Prompt: Tally up the lines below with "start" in them. Answer with the number only.

+-------+

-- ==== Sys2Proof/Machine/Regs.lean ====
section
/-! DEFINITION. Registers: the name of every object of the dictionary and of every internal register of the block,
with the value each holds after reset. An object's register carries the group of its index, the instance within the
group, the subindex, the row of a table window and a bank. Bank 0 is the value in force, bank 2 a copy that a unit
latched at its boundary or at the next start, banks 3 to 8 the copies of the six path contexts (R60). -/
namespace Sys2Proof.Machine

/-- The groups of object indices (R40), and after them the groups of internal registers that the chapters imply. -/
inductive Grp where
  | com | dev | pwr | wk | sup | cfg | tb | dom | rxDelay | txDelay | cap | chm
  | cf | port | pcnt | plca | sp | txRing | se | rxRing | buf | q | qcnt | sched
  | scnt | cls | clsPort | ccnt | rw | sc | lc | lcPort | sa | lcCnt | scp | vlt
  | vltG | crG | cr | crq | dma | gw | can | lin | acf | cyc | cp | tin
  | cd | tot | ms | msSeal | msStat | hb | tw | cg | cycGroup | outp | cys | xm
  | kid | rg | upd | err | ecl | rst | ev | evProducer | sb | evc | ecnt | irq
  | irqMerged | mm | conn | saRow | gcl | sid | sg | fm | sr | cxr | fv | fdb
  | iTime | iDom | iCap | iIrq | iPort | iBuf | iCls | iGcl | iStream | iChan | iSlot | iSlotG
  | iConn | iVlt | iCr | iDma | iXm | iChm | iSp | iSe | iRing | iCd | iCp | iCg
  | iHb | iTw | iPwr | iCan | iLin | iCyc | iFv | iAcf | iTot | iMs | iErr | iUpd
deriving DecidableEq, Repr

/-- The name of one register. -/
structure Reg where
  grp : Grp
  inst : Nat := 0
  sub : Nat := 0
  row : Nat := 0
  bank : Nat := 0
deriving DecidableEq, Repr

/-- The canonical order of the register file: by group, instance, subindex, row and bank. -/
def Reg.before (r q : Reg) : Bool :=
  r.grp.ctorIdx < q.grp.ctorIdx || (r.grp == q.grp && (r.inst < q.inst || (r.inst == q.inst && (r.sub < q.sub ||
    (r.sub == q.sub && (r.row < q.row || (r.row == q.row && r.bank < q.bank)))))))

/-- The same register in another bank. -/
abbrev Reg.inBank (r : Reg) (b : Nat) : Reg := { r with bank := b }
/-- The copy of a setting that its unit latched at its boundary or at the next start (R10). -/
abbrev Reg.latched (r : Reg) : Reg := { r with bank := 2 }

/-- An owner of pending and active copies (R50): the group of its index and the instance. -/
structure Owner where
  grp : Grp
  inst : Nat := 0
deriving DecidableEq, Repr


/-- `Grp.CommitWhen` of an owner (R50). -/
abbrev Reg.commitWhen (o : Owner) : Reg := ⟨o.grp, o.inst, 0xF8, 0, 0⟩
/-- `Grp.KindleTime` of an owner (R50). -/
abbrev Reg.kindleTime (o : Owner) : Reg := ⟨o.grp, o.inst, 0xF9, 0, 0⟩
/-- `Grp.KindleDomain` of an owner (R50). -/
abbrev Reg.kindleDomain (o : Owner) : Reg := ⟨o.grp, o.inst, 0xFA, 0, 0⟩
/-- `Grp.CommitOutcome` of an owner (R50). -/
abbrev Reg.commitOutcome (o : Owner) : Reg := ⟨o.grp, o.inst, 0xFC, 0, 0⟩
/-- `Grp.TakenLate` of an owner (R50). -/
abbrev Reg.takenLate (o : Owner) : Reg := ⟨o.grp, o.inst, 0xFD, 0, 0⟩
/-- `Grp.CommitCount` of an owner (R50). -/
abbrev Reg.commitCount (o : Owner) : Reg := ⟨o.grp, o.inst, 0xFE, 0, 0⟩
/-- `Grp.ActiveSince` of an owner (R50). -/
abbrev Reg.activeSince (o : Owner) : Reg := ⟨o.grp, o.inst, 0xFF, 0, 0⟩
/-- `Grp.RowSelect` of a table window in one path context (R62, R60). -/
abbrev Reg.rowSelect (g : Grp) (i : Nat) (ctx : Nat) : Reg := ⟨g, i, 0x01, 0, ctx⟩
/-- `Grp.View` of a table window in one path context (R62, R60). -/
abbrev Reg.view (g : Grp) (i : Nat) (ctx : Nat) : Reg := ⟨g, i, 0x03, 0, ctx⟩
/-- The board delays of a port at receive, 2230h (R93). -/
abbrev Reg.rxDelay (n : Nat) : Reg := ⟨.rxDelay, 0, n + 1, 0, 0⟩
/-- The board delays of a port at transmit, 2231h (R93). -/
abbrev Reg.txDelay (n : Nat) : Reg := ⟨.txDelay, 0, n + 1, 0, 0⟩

+-------+

Solved problem: 2